**Exercise goal:** Of the records that follow, copy only the lines from the line containing "packNNN 0x1 nnn" to the line containing "packXNN 0xF 0 0x17", both included, exactly as written.

:: Task data ::

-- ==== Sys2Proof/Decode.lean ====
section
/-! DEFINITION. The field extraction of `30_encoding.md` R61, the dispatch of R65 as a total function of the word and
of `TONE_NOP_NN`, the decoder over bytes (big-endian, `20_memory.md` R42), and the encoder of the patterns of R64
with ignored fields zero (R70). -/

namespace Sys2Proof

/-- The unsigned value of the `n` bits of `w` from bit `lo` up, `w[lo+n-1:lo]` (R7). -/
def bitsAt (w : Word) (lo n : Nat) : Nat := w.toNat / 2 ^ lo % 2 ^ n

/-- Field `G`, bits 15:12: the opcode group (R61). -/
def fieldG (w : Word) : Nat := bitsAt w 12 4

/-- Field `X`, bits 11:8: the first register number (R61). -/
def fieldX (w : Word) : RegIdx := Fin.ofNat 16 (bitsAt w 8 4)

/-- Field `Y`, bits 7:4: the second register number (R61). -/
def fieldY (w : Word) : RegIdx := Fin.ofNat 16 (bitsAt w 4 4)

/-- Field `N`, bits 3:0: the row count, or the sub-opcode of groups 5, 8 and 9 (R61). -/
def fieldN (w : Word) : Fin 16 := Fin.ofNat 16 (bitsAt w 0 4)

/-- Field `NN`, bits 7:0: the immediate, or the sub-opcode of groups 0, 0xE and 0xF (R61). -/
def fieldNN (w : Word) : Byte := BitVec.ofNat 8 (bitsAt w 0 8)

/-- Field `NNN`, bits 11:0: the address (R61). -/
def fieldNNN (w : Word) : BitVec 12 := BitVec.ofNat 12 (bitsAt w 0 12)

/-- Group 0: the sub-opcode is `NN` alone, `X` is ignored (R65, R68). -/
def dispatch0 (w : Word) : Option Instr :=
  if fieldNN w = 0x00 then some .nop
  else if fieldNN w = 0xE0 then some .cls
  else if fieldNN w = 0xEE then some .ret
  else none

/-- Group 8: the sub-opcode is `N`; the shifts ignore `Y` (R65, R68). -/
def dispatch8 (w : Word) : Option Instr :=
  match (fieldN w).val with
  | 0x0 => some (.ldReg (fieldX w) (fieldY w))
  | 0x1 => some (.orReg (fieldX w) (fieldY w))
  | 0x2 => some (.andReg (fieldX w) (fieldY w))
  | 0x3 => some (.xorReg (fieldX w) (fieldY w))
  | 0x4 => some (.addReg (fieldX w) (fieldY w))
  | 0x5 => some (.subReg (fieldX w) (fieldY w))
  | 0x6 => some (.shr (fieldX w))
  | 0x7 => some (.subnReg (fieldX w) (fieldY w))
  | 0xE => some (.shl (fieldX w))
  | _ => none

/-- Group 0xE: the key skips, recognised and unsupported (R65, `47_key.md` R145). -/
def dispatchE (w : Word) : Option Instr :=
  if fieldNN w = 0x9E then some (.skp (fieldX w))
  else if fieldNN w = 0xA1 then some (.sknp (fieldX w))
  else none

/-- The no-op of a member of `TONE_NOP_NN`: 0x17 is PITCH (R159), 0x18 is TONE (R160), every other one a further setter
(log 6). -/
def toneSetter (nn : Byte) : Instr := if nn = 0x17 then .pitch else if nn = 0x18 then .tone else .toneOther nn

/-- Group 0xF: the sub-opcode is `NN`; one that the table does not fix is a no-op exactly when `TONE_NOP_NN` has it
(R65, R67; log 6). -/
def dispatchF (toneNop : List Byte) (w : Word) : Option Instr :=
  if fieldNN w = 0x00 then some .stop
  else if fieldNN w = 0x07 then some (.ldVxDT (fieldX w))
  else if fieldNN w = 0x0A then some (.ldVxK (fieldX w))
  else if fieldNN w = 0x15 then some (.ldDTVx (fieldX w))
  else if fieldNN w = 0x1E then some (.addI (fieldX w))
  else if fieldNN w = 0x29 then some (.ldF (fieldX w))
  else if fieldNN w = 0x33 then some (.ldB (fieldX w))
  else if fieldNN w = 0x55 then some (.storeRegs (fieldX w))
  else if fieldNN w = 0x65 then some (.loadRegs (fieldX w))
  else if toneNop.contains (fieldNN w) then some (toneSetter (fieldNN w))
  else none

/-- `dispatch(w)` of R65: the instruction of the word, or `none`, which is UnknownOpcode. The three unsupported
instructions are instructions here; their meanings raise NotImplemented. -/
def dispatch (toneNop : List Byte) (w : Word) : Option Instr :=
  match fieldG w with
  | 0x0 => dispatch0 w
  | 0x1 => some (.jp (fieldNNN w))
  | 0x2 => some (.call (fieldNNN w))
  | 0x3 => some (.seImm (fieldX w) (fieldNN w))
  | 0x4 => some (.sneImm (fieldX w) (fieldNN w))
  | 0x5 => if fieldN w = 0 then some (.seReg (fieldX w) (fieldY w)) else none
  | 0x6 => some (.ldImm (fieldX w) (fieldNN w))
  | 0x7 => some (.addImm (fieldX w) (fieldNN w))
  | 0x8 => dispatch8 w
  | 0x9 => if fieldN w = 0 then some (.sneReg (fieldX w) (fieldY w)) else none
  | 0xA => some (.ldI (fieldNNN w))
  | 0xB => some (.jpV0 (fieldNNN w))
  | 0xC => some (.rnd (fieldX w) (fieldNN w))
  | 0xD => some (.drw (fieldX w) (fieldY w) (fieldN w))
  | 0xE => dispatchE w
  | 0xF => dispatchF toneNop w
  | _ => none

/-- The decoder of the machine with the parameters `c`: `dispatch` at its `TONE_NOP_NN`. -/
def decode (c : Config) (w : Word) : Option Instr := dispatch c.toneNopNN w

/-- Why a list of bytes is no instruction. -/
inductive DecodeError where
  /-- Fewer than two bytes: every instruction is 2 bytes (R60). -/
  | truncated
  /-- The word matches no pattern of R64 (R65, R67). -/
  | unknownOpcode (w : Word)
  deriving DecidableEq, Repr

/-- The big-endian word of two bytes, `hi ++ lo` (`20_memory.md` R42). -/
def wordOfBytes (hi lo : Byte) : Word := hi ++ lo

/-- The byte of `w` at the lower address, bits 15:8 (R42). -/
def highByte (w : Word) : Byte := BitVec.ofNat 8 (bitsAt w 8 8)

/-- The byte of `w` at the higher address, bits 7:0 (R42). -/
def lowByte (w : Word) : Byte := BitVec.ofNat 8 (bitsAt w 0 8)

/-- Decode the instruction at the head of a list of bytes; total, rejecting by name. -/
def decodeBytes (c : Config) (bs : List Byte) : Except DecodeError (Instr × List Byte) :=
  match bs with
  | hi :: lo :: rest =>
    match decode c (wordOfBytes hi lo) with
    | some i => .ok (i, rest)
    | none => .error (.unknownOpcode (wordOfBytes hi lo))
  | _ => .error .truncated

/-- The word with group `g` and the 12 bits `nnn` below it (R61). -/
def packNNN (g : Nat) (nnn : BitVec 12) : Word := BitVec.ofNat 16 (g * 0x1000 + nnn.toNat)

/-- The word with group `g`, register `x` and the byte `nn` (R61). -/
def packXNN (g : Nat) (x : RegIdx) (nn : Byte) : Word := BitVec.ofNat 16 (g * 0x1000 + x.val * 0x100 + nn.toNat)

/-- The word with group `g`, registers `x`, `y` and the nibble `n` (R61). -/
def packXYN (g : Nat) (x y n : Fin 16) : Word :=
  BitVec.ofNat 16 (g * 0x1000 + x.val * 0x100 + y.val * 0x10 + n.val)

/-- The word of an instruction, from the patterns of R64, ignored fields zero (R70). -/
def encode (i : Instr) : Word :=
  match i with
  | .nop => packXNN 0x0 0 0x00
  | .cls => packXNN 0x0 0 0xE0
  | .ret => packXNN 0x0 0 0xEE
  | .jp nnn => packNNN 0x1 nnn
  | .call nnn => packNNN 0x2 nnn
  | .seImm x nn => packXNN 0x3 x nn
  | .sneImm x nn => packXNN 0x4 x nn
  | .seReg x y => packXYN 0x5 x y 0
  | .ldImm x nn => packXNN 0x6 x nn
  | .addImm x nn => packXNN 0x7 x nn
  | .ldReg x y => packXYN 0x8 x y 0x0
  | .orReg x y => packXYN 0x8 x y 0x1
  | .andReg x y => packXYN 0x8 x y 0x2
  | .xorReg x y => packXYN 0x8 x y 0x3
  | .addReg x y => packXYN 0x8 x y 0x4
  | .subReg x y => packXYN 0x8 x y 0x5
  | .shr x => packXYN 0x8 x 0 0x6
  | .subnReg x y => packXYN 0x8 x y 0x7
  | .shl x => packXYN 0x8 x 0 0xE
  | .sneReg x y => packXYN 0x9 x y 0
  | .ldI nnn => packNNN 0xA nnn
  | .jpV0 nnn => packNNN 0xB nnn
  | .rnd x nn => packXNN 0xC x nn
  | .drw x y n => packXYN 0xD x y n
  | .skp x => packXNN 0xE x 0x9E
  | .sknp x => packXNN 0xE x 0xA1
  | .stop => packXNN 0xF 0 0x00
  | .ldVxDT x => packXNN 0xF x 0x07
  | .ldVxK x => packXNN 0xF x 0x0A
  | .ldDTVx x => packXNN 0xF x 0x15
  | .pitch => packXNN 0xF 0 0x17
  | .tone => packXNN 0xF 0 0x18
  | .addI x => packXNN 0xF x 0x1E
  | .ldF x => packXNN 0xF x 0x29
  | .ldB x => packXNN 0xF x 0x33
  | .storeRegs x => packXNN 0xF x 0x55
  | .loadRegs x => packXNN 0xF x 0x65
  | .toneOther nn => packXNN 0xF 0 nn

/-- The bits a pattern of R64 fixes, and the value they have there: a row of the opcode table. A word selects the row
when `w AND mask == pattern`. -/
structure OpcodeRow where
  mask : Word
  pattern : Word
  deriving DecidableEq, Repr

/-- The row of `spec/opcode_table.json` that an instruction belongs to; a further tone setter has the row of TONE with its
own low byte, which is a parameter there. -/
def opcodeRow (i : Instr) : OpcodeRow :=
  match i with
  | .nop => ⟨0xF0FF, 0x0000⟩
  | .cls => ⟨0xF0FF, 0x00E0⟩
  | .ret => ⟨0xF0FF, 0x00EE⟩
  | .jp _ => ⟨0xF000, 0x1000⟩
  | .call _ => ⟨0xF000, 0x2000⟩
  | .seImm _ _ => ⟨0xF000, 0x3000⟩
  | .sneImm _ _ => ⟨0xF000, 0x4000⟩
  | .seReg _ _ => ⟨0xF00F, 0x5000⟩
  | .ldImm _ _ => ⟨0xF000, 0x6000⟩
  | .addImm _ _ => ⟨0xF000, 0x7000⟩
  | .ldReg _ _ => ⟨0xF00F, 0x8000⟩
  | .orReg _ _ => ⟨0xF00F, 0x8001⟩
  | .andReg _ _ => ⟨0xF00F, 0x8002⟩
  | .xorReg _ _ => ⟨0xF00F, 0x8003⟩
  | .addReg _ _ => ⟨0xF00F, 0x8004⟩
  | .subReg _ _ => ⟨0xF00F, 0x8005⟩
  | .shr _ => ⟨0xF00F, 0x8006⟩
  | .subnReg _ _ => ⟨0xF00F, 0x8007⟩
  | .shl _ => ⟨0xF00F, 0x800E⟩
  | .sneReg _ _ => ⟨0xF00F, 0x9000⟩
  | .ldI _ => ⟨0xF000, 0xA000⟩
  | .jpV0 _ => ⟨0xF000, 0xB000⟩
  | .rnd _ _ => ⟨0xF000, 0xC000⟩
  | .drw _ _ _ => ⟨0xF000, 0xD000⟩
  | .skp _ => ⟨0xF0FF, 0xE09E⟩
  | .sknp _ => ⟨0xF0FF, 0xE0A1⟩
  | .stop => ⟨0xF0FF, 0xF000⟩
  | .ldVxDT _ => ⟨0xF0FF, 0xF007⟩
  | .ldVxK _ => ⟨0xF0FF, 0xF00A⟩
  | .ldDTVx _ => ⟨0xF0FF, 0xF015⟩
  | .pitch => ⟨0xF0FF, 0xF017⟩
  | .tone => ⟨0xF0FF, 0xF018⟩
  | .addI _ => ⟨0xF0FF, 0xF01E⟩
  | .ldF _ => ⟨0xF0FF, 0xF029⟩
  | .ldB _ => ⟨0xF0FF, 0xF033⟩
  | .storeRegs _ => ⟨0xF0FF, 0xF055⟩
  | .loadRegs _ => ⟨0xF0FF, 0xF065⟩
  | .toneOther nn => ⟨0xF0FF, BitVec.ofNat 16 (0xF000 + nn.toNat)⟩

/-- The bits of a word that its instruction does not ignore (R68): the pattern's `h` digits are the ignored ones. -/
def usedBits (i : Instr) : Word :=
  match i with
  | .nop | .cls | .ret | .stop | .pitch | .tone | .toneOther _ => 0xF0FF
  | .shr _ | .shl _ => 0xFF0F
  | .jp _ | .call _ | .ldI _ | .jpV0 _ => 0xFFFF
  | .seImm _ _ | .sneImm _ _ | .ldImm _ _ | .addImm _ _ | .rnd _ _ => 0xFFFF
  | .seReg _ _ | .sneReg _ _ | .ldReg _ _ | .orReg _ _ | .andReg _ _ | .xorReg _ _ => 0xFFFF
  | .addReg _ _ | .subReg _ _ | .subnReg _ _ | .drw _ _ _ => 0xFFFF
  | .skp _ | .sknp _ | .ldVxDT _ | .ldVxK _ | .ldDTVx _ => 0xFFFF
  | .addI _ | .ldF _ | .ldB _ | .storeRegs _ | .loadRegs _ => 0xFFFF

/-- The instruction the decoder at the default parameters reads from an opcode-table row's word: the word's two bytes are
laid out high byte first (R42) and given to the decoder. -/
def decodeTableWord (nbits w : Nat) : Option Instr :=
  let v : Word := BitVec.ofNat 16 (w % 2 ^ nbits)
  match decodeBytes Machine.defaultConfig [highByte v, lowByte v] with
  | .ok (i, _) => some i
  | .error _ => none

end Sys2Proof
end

:::

**Result of this task:**
  | .jp nnn => packNNN 0x1 nnn
  | .call nnn => packNNN 0x2 nnn
  | .seImm x nn => packXNN 0x3 x nn
  | .sneImm x nn => packXNN 0x4 x nn
  | .seReg x y => packXYN 0x5 x y 0
  | .ldImm x nn => packXNN 0x6 x nn
  | .addImm x nn => packXNN 0x7 x nn
  | .ldReg x y => packXYN 0x8 x y 0x0
  | .orReg x y => packXYN 0x8 x y 0x1
  | .andReg x y => packXYN 0x8 x y 0x2
  | .xorReg x y => packXYN 0x8 x y 0x3
  | .addReg x y => packXYN 0x8 x y 0x4
  | .subReg x y => packXYN 0x8 x y 0x5
  | .shr x => packXYN 0x8 x 0 0x6
  | .subnReg x y => packXYN 0x8 x y 0x7
  | .shl x => packXYN 0x8 x 0 0xE
  | .sneReg x y => packXYN 0x9 x y 0
  | .ldI nnn => packNNN 0xA nnn
  | .jpV0 nnn => packNNN 0xB nnn
  | .rnd x nn => packXNN 0xC x nn
  | .drw x y n => packXYN 0xD x y n
  | .skp x => packXNN 0xE x 0x9E
  | .sknp x => packXNN 0xE x 0xA1
  | .stop => packXNN 0xF 0 0x00
  | .ldVxDT x => packXNN 0xF x 0x07
  | .ldVxK x => packXNN 0xF x 0x0A
  | .ldDTVx x => packXNN 0xF x 0x15
  | .pitch => packXNN 0xF 0 0x17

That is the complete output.